Generate TypeScript types
Next, use the JSON to TypeScript tool to generate a type from the response shape.
export interface UserResponse {
id: number;
name: string;
email: string;
roles: string[];
profile: Profile;
lastLoginAt: null;
}
export interface Profile {
company: string;
timezone: string;
}
At this point, review the generated type instead of pasting it blindly.
For example, lastLoginAt may be string | null in the actual API, even if the sample response only contains null.
Add runtime validation with Zod
Types help during development, but they do not validate data at runtime.
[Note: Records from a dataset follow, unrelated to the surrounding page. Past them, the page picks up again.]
-- ==== Sys2Proof/Tests/Slice0.lean ====
section
/-!
SUPPORT. Tests of the model against the spec's own vectors (95_test_vectors.md; the section stands beside each test), the smoke test
of WellFormed, and for each obligation with hypotheses a concrete case that meets them.
-/

namespace Sys2Proof.Tests

open Sys2Proof.Machine

/-! ### Concrete states -/

/-- KA (95_test_vectors.md). -/
def ka : Vector Byte 10 := #v[0x01, 0x23, 0x45, 0x67, 0x89, 0xAB, 0xCD, 0xEF, 0x10, 0x32]
/-- VA. -/
def va : Vector Byte 10 := #v[0xFE, 0xDC, 0xBA, 0x98, 0x76, 0x54, 0x32, 0x10, 0x0F, 0xF0]
/-- Z. -/
def zz : Vector Byte 10 := Vector.replicate 10 0x00
/-- SA = setup(KA, VA), as the spec prints it. -/
def sa : St := #v[0x01, 0x23, 0x45, 0x67, 0x89, 0xAB, 0xCD, 0xEF, 0x10, 0x32, 0x00, 0x07, 0xF6, 0xE5, 0xD4, 0xC3, 0xB2, 0xA1, 0x90,
  0x80, 0x7F, 0x80, 0, 0, 0, 0, 0, 0, 0, 0, 0, 0, 0, 0, 0, 0x07]
/-- The state after 1152 clocks from setup(Z, Z) (section 6.1). -/
def warmZ : St := #v[0xA1, 0x58, 0xC9, 0x2E, 0xB8, 0x67, 0x54, 0x96, 0x37, 0x1C, 0xD8, 0x45, 0x1A, 0x02, 0x75, 0x02, 0x04, 0xC8, 0x21,
  0x57, 0xF4, 0xB5, 0x28, 0xAF, 0xB6, 0x91, 0x85, 0xCB, 0x8E, 0x1A, 0xFE, 0x64, 0x7E, 0x12, 0x35, 0x49]

/-- The state after one clock from SA (section 5.2). -/
def saClocked : St := #v[0x00, 0x91, 0xA2, 0xB3, 0xC4, 0xD5, 0xE6, 0xF7, 0x88, 0x19, 0x00, 0x03, 0xFB, 0x72, 0xEA, 0x61, 0xD9, 0x50, 0xC8,
  0x40, 0x3F, 0xC0, 0x40, 0, 0, 0, 0, 0, 0, 0, 0, 0, 0, 0, 0, 0x03]

/-- The core after reset, the host holding KA and VA and four input bytes (section 7.5). -/
def keyed : State := { State.reset with
  keyBuf := Memory.writeBytes [] 0 ka.toList, ivBuf := Memory.writeBytes [] 0 va.toList, klen := 10#8, vlen := 10#8,
  inBuf := Memory.writeBytes [] 0 [0x54, 0x72, 0x69, 0x76], len := 4#16 }
/-- The same with ST = SA. -/
def withSa : State := { keyed with st := some sa }
/-- The same with an all-zero key, IV and input. -/
def zeroKeyed : State := { keyed with keyBuf := [], ivBuf := [], inBuf := [] }
/-- The first four bytes of section 6.1's ciphertext, as contents of a buffer. -/
def zeroCipher : Memory := [(0, 0xDF#8), (1, 0x07#8), (2, 0xFD#8), (3, 0x64#8)]
/-- A faulted core. -/
def faulted : State := { keyed with flt := true, cause := .stateInvalid, fcmd := 0x111D#16 }

/-- The state a command ends in. -/
def after (i : Instr) (s : State) : State :=
  match exec i s with
  | .next t => t
  | _ => s
/-- The state a word presented by the host ends in, and whether the step reached one. -/
def afterWord (w : CmdWord) (s : State) : Option State :=
  match step (s.withFetchWord 16 w.toNat) with
  | .next t => some t
  | _ => none
/-- FLT, CAUSE and FCMD as the host reads them, after a word. -/
def faultOf (w : CmdWord) (s : State) : Option (Bool × Nat × CmdWord) :=
  (afterWord w s).map fun t => (t.flt, t.causeCode.toNat, t.fcmd)

/-! ### WellFormed: an ill-formed term for each check (30_encoding.md R52) -/

theorem test_wf_refuses_each_operand_out_of_range :
    (Instr.getbit 288).wf = false ∧ (Instr.putbit 288 true).wf = false ∧
    (Instr.xwf 0 1).wf = false ∧ (Instr.xwf 36 1).wf = false ∧ (Instr.xwf 1 0).wf = false ∧
    (Instr.xwb 0 1).wf = false ∧ (Instr.xwb 36 1).wf = false ∧ (Instr.xwb 1 0).wf = false := by decide

theorem test_wf_accepts_the_ends_of_each_range :
    (Instr.getbit 0).wf = true ∧ (Instr.getbit 287).wf = true ∧ (Instr.putbit 287 false).wf = true ∧
    (Instr.xwf 1 1).wf = true ∧ (Instr.xwf 35 7).wf = true ∧ (Instr.xwb 1 7).wf = true ∧ (Instr.xwb 35 1).wf = true ∧
    Instr.setup.wf = true ∧ Instr.cipherCp.wf = true := by decide

/-! ### Decoding: words written out from the formats of 30_encoding.md R51 -/

theorem test_decode_getbit : decode 0b0001000100011101#16 = .ok (.getbit 285) := by decide
theorem test_decode_putbit : decode 0b0010001100011000#16 = .ok (.putbit 280 true) := by decide
theorem test_decode_xwf : decode 0b0011000011001100#16 = .ok (.xwf 12 3) := by decide
theorem test_decode_xwb : decode 0b0100000011001101#16 = .ok (.xwb 13 3) := by decide
theorem test_decode_setup : decode 0b0101000000000000#16 = .ok .setup := by decide
theorem test_decode_rot1 : decode 0b0110000000000000#16 = .ok .rot1 := by decide
theorem test_decode_clock : decode 0b0111000000000000#16 = .ok .clock := by decide
theorem test_decode_ksbyte : decode 0b1000000000000000#16 = .ok .ksbyte := by decide
theorem test_decode_warmup : decode 0b1001000000000000#16 = .ok .warmup := by decide
theorem test_decode_cipherIp : decode 0b1010000000000000#16 = .ok .cipherIp := by decide
theorem test_decode_cipherCp : decode 0b1011000000000000#16 = .ok .cipherCp := by decide

theorem test_decode_rejects_by_name :
    decode 0x0000#16 = .error (.reservedOpcode 0) ∧ decode 0xC000#16 = .error (.reservedOpcode 0xC) ∧
    decode 0xFFFF#16 = .error (.reservedOpcode 0xF) ∧ decode 0x131D#16 = .error (.nonZeroMbz 1) ∧
    decode 0x2405#16 = .error (.nonZeroMbz 2) ∧ decode 0x3E45#16 = .error (.nonZeroMbz 3) ∧
    decode 0x5001#16 = .error (.nonZeroMbz 5) := by decide

theorem test_decodeTableWord : decodeTableWord 16 0x111D = some (.getbit 285) ∧ decodeTableWord 16 0xC000 = none := by decide

theorem test_opcode_rows_are_disjoint :
    opcodeMap.Pairwise fun a b => a.matchBits &&& b.mask ≠ b.matchBits &&& a.mask := by decide

/-! ### The commands -/

/-- Section 2.2. -/
theorem test_getbit_on_sa : [0, 7, 92, 93, 172, 284, 285, 287].map (fun off => (after (.getbit off) withSa).res) =
    [0, 1, 0, 1, 0, 0, 1, 1] := by decide +kernel

/-- Section 2.2; RES and ST unchanged. -/
theorem test_getbit_288_faults : after (.getbit 288) withSa = { withSa with flt := true, cause := .offset, fcmd := 0x1120#16 } := by
  decide +kernel

/-- Section 2.2. -/
theorem test_putbit_on_sa :
    (after (.putbit 280 true) withSa).st = some (sa.set 35 0x87#8) ∧ (after (.putbit 287 false) withSa).st = some (sa.set 35 0x06#8) ∧
    (after (.putbit 0 true) withSa).st = some (sa.set 0 0x81#8) := by decide +kernel
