-- ==== Sys2Proof/Config.lean ====
section
/-!
DEFINITION. What an implementation of the PTC fixes: the five protocols and their ids, the frame lengths (they are the widths of
registers, so State's types need them), the shape of a protocol's descriptor, the two parameters the spec leaves open, and the one
free value. The descriptors' numbers stand in Sys2Proof/Machine/Descriptor.lean.
-/
namespace Sys2Proof

/-- The five protocols (00_scope.md R2). No other protocol is part of the PTC. -/
inductive Proto
  | aur | wt4 | liv | kop | quh
deriving DecidableEq, Repr

/-- The five protocols in the order of their ids. -/
def Proto.all : List Proto := [.aur, .wt4, .liv, .kop, .quh]

/-- One value for each protocol, indexed by protocol: the strobes `edge_stb[p]`, `msg_stb[p]` and the pins `tx_pin[p]`. -/
structure PerProto (α : Type) where
  aur : α
  wt4 : α
  liv : α
  kop : α
  quh : α
deriving DecidableEq, Repr

/-- The bit coding kinds of 30_encoding.md R80. -/
inductive BitKind
  | pw2 | pp | var
deriving DecidableEq, Repr

/-- The symbolic pulse classes of 00_scope.md R14. -/
inductive PulseClass
  | sync | short | long | invalid
deriving DecidableEq, Repr

/-- What one pulse does to the bit being received (41_decoder_step.md R145): it is illegal here, it was the first pulse of a
two-pulse bit (the flag is its class, `true` for LONG), or it completes the bit. -/
inductive SymResult
  | bad
  | more (first : Bool)
  | bit (b : Bool)
deriving DecidableEq, Repr

/-- The labels of the four error conditions (60_exceptions.md R260 to R263). -/
inductive ErrLabel
  | e1 | e2 | e3 | e4
deriving DecidableEq, Repr

/-- A protocol's descriptor, the constants of 00_scope.md R11 (durations in microseconds, every window half-open). `TOTAL` is the
width `Config.total` of the protocol's registers; `TX_PRESENT` is in `Machine.txPresent`, since for AUR it is open. -/
structure Desc where
  pid : Nat
  unitT : Nat
  shortNom : Nat
  longNom : Nat
  syncNom : Nat
  shortLo : Nat
  shortHi : Nat
  longLo : Nat
  longHi : Nat
  syncLo : Nat
  syncHi : Nat
  kind : BitKind
  /-- `VLONG`: the value of a lone LONG pulse. Read only where `kind = var`. -/
  vlong : Bool
  hasPar : Bool
  hasConst : Bool
  rearm : Bool
  syncPerFrame : Bool
  minrepReset : BitVec 8
deriving DecidableEq, Repr

/-- The parameters that the spec leaves open: read-only control state (10_state.md R32) which no operation writes and RESET does
not touch (70_reset_and_hazards.md R292). -/
structure Params where
  /-- `TX_PRESENT[AUR]`: an AUR encoder exists. "open, default no" (00_scope.md R11, D21). -/
  txPresentAur : Bool
  /-- `CLK_PER_US`: clock cycles per microsecond. "open, an integer ≥ 1" (00_scope.md R10, D35). -/
  clkPerUs : Nat
deriving DecidableEq, Repr

namespace Config

/-- `C.TOTAL[p]`, the bits of one frame (00_scope.md R11, 30_encoding.md R87). LIV is `LIV_ADDR_BITS + LIV_UNIT_BITS` = 16 + 14. -/
@[reducible] def total : Proto → Nat
  | .aur => 32
  | .wt4 => 32
  | .liv => 30
  | .kop => 24
  | .quh => 36

/-- `RECV_BITS`: complete bits after sync at which a decoder counts as receiving (00_scope.md R10, D20). -/
def recvBits : Nat := 4

/-- FREE VALUE (log 1): what the port `res` shows outside its strobe once an answer has been given. "After a POLL or ISRECV has
answered, `res` outside its strobe is unspecified" (93_implementation_defined.md U17). Applied to the counter `State.freeIx`, once for each answer
(DESIGN CHOICE, log 1: the value drawn is held until the next answer or RESET). -/
opaque freeRes : Nat → Bool

end Config
end Sys2Proof
end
If the response comes from an external service, generate a Zod schema as well.
const UserResponseSchema = z.object({
id: z.number(),
name: z.string(),
email: z.string(),
roles: z.array(z.string()),
profile: z.object({
company: z.string(),
timezone: z.string()
}),
lastLoginAt: z.null()
});
Then adjust the schema to match the real contract.
lastLoginAt: z.string().datetime().nullable()
That small edit makes the schema useful beyond the single example response.
What to check before review
- Fields that may be
null - Arrays that may be empty
- Optional fields that are missing from the sample
- Date strings that need stricter validation
- IDs that may be strings in another environment
This keeps the implementation grounded in real data while still leaving room for the actual API contract.